→ ASSIGNMENT
Transcribe exactly the lines that fall between the one holding "Money, R13). -/" and the one holding "else settle (modHire", inclusive, from the entries below.

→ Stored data

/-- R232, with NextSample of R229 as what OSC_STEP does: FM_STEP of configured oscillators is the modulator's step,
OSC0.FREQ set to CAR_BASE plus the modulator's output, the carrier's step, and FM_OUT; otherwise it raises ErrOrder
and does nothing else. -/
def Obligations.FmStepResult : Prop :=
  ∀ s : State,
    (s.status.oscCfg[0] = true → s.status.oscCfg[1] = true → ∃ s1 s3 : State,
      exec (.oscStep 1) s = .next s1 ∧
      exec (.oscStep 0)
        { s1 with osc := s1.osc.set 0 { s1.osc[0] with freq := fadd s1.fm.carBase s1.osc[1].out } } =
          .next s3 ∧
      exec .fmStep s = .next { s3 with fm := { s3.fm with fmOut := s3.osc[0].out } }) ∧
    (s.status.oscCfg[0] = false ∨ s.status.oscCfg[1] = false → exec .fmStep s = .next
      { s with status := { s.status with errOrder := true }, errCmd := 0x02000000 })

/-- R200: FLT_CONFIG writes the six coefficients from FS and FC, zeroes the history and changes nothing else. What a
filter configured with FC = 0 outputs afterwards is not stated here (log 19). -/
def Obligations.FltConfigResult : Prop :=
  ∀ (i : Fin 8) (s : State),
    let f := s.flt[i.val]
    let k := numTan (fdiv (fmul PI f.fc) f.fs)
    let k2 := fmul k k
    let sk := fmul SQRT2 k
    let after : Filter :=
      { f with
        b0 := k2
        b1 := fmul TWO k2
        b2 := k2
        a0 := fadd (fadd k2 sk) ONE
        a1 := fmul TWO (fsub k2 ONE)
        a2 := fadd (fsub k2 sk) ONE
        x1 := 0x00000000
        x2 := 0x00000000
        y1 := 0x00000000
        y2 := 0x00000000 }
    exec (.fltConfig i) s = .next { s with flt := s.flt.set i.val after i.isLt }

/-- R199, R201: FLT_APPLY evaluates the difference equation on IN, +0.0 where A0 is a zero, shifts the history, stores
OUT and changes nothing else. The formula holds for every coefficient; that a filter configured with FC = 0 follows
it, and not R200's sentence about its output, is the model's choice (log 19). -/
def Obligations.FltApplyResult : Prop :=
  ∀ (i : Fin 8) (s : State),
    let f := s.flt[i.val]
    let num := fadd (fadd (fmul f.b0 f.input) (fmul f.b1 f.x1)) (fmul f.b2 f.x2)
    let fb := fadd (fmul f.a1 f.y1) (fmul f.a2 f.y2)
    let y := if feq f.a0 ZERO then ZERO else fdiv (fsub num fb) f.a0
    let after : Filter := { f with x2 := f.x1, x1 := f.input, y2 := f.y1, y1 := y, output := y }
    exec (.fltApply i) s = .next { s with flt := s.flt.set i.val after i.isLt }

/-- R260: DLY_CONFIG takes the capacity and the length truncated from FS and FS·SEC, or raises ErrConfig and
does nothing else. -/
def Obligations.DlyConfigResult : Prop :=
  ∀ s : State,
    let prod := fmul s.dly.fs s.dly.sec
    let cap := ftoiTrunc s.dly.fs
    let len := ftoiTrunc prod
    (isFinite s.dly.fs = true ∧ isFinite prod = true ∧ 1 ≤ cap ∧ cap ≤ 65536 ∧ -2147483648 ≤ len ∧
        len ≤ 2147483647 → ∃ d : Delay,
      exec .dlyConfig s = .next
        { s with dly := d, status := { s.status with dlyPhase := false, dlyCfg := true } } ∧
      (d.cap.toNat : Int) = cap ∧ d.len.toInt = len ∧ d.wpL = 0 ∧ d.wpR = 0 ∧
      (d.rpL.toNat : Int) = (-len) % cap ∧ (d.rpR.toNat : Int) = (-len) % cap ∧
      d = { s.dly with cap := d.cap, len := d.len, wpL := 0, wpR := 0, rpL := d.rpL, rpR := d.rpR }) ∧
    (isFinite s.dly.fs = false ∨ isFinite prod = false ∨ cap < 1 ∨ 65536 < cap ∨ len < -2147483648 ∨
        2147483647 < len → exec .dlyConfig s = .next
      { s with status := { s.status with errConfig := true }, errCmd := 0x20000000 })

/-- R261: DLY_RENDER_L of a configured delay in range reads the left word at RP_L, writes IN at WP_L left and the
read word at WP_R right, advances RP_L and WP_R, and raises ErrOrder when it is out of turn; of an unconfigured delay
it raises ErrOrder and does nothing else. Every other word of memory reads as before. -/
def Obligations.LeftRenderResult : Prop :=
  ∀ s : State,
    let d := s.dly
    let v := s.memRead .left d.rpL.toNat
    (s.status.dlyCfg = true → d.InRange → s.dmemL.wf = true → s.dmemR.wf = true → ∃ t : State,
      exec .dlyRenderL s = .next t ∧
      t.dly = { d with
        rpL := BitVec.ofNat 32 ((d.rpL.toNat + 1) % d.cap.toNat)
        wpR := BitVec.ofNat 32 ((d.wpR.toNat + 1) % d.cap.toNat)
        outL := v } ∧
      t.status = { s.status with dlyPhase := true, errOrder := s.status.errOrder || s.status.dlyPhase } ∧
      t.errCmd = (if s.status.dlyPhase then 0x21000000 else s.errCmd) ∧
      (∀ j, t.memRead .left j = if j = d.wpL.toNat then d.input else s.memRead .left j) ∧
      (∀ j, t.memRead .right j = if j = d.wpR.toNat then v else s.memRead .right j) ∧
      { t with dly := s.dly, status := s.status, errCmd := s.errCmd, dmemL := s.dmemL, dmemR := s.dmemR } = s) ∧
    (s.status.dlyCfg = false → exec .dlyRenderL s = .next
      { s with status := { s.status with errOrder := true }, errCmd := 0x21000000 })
* * *
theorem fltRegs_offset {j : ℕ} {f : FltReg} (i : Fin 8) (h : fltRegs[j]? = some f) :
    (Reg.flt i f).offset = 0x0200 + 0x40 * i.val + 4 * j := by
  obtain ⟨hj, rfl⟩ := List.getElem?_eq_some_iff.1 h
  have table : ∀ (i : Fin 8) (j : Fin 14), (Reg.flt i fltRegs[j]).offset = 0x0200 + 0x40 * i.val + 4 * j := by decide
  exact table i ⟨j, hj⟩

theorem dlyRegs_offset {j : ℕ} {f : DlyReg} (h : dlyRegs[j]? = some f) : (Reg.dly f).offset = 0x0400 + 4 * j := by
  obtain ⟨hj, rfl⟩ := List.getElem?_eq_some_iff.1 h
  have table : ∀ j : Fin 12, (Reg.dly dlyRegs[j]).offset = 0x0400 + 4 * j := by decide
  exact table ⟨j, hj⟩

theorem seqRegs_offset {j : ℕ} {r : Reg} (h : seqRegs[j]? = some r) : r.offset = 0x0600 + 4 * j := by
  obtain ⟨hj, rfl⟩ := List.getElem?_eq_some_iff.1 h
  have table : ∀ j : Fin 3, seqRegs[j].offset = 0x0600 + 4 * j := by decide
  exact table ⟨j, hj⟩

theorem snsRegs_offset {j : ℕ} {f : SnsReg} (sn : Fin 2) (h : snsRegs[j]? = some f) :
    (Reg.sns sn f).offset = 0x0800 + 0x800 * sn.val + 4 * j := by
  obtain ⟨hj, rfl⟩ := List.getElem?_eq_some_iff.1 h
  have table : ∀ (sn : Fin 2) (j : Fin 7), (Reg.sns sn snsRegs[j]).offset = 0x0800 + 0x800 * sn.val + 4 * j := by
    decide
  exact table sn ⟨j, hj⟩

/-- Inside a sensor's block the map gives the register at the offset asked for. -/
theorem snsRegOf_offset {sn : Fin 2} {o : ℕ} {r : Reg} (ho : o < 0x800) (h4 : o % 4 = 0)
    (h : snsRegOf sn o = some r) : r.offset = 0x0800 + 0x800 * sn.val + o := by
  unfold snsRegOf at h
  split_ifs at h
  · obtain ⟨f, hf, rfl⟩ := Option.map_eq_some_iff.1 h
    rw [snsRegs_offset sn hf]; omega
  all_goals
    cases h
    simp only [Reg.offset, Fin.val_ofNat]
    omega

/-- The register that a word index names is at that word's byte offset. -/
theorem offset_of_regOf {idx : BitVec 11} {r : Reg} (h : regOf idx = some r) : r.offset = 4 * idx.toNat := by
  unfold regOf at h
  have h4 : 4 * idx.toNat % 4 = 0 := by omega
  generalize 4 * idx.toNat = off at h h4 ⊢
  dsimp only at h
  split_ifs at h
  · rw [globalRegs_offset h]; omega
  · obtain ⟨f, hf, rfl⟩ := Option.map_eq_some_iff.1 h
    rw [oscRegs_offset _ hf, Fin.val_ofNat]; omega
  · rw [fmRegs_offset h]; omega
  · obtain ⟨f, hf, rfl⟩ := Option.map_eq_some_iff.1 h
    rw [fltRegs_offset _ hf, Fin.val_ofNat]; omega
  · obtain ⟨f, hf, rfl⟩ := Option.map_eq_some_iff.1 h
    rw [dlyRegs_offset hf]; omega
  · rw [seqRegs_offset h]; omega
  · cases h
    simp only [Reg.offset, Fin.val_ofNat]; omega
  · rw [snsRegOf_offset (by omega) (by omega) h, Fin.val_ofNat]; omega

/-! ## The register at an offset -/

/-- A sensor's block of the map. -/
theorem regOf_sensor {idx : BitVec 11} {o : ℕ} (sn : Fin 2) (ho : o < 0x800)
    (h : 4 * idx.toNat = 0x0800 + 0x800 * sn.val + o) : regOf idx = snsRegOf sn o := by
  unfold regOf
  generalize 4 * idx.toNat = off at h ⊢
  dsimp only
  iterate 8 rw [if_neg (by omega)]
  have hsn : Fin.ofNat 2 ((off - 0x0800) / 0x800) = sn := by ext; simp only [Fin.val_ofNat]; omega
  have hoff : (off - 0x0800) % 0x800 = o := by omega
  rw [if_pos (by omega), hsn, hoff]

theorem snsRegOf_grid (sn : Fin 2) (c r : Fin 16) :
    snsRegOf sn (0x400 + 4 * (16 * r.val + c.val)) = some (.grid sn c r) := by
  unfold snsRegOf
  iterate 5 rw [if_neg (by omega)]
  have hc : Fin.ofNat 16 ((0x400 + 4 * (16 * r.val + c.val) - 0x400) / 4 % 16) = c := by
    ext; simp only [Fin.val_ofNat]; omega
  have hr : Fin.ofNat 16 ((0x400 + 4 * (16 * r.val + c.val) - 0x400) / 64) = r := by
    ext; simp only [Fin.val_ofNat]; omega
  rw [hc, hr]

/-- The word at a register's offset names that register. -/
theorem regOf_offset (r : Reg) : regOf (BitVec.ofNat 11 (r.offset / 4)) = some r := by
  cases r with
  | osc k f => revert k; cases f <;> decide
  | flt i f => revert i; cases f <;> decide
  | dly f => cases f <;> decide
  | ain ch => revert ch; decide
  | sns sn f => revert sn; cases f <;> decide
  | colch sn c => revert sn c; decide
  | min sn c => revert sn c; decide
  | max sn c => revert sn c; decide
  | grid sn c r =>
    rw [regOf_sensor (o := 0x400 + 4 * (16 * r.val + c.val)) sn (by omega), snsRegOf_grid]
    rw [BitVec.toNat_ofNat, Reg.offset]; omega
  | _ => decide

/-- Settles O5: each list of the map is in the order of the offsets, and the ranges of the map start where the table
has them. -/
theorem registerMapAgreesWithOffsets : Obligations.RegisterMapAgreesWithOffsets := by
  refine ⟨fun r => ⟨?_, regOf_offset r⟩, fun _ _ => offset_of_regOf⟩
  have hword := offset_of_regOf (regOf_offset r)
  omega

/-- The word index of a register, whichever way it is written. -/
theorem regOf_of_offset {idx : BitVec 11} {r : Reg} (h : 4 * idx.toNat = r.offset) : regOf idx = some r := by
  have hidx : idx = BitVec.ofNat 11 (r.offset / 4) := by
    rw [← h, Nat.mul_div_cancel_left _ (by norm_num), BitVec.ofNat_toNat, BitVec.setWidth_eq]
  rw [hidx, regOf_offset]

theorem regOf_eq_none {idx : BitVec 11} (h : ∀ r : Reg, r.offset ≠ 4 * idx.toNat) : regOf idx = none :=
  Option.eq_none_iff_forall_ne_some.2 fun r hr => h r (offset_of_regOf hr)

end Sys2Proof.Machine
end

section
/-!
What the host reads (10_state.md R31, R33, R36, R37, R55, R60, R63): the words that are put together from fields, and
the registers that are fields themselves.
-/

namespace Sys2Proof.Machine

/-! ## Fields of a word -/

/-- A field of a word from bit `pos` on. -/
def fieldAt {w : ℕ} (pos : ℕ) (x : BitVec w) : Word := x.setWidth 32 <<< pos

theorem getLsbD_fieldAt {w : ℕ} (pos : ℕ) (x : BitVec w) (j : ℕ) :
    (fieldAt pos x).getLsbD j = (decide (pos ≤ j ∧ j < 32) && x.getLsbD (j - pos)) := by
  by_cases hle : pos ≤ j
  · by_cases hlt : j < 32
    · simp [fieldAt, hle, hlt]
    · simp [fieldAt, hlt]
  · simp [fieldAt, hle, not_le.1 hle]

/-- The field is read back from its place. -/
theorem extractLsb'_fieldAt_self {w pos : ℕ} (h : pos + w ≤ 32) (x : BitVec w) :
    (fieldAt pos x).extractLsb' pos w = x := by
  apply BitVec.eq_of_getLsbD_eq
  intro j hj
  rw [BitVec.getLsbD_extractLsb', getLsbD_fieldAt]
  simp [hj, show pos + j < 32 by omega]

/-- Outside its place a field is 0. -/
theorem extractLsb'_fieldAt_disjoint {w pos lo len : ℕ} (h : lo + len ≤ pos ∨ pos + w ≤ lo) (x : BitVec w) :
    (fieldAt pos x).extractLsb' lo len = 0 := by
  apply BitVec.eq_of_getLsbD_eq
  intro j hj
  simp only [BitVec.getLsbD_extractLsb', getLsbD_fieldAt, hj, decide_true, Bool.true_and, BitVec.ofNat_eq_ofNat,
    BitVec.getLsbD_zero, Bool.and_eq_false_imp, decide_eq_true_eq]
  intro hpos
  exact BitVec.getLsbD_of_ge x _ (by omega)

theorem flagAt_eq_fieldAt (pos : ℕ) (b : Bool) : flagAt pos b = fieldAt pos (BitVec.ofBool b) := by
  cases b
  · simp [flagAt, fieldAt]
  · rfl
---
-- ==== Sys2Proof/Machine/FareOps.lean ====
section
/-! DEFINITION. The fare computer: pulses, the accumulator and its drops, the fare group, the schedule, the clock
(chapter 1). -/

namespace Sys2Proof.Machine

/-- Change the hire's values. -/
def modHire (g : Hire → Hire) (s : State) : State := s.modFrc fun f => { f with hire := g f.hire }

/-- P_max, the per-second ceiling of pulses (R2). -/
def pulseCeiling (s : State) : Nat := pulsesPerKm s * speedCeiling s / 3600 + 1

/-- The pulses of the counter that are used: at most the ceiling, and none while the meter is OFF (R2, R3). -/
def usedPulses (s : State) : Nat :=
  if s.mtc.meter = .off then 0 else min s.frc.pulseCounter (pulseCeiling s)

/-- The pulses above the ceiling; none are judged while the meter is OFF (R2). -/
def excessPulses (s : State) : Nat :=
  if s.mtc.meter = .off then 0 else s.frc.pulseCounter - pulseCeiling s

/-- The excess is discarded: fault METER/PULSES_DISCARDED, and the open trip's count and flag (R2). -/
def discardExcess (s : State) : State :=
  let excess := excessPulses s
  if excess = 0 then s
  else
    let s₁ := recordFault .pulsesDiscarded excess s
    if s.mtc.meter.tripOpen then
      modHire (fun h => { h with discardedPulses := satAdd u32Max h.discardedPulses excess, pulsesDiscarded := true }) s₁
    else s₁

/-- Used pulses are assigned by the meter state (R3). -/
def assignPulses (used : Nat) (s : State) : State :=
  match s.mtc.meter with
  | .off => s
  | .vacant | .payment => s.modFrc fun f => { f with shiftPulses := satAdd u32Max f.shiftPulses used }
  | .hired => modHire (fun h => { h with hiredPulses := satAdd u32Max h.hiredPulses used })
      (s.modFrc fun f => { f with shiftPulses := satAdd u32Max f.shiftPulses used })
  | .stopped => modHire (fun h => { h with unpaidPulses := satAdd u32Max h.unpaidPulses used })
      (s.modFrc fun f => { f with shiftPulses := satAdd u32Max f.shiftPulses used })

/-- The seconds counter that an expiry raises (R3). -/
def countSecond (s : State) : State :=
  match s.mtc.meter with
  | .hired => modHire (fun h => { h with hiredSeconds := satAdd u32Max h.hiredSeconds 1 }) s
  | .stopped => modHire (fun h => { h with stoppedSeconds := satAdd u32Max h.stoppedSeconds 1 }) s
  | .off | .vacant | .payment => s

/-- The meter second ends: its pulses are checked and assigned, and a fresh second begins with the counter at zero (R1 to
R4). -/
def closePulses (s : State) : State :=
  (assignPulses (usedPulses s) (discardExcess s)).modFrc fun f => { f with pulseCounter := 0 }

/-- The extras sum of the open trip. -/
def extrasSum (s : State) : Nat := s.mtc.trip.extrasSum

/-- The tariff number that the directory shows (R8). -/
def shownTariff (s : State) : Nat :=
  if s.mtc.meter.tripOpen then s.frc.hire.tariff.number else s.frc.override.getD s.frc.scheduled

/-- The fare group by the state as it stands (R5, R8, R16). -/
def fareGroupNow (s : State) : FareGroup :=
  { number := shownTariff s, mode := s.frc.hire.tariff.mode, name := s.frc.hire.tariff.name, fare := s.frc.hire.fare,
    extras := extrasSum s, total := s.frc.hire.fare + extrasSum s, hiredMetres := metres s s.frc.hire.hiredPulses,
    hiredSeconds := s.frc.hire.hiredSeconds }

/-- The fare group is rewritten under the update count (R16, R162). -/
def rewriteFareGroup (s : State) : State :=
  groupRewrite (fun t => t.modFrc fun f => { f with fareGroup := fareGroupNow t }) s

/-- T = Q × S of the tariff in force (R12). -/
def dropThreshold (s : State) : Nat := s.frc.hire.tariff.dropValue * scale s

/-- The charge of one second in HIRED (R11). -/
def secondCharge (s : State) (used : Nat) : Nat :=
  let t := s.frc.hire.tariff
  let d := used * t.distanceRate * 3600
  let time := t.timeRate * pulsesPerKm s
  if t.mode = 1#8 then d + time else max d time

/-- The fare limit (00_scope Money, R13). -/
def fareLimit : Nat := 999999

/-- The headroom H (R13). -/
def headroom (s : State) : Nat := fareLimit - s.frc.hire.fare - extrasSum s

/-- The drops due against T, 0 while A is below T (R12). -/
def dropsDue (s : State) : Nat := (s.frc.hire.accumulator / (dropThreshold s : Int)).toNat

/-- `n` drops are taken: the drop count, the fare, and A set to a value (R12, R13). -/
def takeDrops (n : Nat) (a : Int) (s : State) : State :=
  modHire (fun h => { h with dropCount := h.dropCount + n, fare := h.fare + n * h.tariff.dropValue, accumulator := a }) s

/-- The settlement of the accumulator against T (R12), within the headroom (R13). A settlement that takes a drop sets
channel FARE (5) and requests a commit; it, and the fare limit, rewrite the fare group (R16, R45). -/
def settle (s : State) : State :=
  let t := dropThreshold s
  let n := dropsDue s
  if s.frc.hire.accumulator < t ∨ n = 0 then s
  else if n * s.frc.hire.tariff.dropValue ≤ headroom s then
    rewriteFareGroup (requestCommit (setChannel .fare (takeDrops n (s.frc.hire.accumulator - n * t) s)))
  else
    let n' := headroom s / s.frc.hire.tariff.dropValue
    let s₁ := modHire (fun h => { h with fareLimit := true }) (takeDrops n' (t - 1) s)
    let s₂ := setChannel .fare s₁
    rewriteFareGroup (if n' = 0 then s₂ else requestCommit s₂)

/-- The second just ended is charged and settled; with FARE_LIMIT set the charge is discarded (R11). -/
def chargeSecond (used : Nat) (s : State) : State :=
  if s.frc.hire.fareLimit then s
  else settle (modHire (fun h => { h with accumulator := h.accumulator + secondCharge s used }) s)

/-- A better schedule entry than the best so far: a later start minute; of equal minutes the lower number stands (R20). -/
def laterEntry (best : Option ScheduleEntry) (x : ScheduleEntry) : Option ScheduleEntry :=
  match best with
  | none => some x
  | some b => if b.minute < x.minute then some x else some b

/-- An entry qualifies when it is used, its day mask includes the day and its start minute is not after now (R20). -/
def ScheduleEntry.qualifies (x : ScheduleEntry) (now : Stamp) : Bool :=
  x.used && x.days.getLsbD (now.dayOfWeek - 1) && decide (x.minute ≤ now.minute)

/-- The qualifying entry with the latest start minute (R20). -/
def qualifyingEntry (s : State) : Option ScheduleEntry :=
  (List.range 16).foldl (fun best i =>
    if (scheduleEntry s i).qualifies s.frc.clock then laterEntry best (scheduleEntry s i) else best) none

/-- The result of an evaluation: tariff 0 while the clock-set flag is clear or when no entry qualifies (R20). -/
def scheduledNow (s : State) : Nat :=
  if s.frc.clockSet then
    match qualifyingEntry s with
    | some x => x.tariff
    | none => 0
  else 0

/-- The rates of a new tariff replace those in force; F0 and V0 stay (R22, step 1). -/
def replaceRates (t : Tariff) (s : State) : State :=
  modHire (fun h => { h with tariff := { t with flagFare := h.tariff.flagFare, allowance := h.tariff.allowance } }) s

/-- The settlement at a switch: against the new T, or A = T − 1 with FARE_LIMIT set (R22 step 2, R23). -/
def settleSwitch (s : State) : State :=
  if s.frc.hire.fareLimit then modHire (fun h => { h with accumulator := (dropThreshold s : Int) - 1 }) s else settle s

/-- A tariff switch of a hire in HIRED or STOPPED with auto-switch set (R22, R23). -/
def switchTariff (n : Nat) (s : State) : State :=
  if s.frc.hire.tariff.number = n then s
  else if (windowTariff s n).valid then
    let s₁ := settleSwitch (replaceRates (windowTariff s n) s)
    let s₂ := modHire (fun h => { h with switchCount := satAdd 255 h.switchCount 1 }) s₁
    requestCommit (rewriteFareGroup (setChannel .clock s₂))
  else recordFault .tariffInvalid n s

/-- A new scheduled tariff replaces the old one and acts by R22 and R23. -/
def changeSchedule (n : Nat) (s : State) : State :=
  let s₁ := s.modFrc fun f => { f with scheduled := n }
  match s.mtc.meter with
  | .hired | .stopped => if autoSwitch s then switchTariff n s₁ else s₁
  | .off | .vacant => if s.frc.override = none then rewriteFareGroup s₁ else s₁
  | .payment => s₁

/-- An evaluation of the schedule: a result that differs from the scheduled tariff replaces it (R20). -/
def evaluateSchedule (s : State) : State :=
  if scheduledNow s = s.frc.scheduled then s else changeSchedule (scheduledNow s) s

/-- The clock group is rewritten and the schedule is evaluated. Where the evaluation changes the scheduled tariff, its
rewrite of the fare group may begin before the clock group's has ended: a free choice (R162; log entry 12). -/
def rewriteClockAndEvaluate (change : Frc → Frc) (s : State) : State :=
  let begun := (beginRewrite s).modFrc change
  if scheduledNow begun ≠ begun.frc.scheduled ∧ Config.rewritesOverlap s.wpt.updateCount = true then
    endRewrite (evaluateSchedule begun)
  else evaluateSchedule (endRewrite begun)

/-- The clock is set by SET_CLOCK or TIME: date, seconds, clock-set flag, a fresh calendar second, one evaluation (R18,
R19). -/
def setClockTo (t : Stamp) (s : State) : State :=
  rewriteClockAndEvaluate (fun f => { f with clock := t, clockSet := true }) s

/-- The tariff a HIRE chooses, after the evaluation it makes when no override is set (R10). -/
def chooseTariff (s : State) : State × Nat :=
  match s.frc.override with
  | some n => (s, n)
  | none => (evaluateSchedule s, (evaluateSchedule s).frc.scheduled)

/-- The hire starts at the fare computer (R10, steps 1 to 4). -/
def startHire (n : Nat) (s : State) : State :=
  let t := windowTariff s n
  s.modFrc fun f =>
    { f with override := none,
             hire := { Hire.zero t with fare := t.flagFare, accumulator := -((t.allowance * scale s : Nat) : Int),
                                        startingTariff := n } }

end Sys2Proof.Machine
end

→ FINAL ANSWER
/-- The fare limit (00_scope Money, R13). -/
def fareLimit : Nat := 999999

/-- The headroom H (R13). -/
def headroom (s : State) : Nat := fareLimit - s.frc.hire.fare - extrasSum s

/-- The drops due against T, 0 while A is below T (R12). -/
def dropsDue (s : State) : Nat := (s.frc.hire.accumulator / (dropThreshold s : Int)).toNat

/-- `n` drops are taken: the drop count, the fare, and A set to a value (R12, R13). -/
def takeDrops (n : Nat) (a : Int) (s : State) : State :=
  modHire (fun h => { h with dropCount := h.dropCount + n, fare := h.fare + n * h.tariff.dropValue, accumulator := a }) s

/-- The settlement of the accumulator against T (R12), within the headroom (R13). A settlement that takes a drop sets
channel FARE (5) and requests a commit; it, and the fare limit, rewrite the fare group (R16, R45). -/
def settle (s : State) : State :=
  let t := dropThreshold s
  let n := dropsDue s
  if s.frc.hire.accumulator < t ∨ n = 0 then s
  else if n * s.frc.hire.tariff.dropValue ≤ headroom s then
    rewriteFareGroup (requestCommit (setChannel .fare (takeDrops n (s.frc.hire.accumulator - n * t) s)))
  else
    let n' := headroom s / s.frc.hire.tariff.dropValue
    let s₁ := modHire (fun h => { h with fareLimit := true }) (takeDrops n' (t - 1) s)
    let s₂ := setChannel .fare s₁
    rewriteFareGroup (if n' = 0 then s₂ else requestCommit s₂)

/-- The second just ended is charged and settled; with FARE_LIMIT set the charge is discarded (R11). -/
def chargeSecond (used : Nat) (s : State) : State :=
  if s.frc.hire.fareLimit then s
  else settle (modHire (fun h => { h with accumulator := h.accumulator + secondCharge s used }) s)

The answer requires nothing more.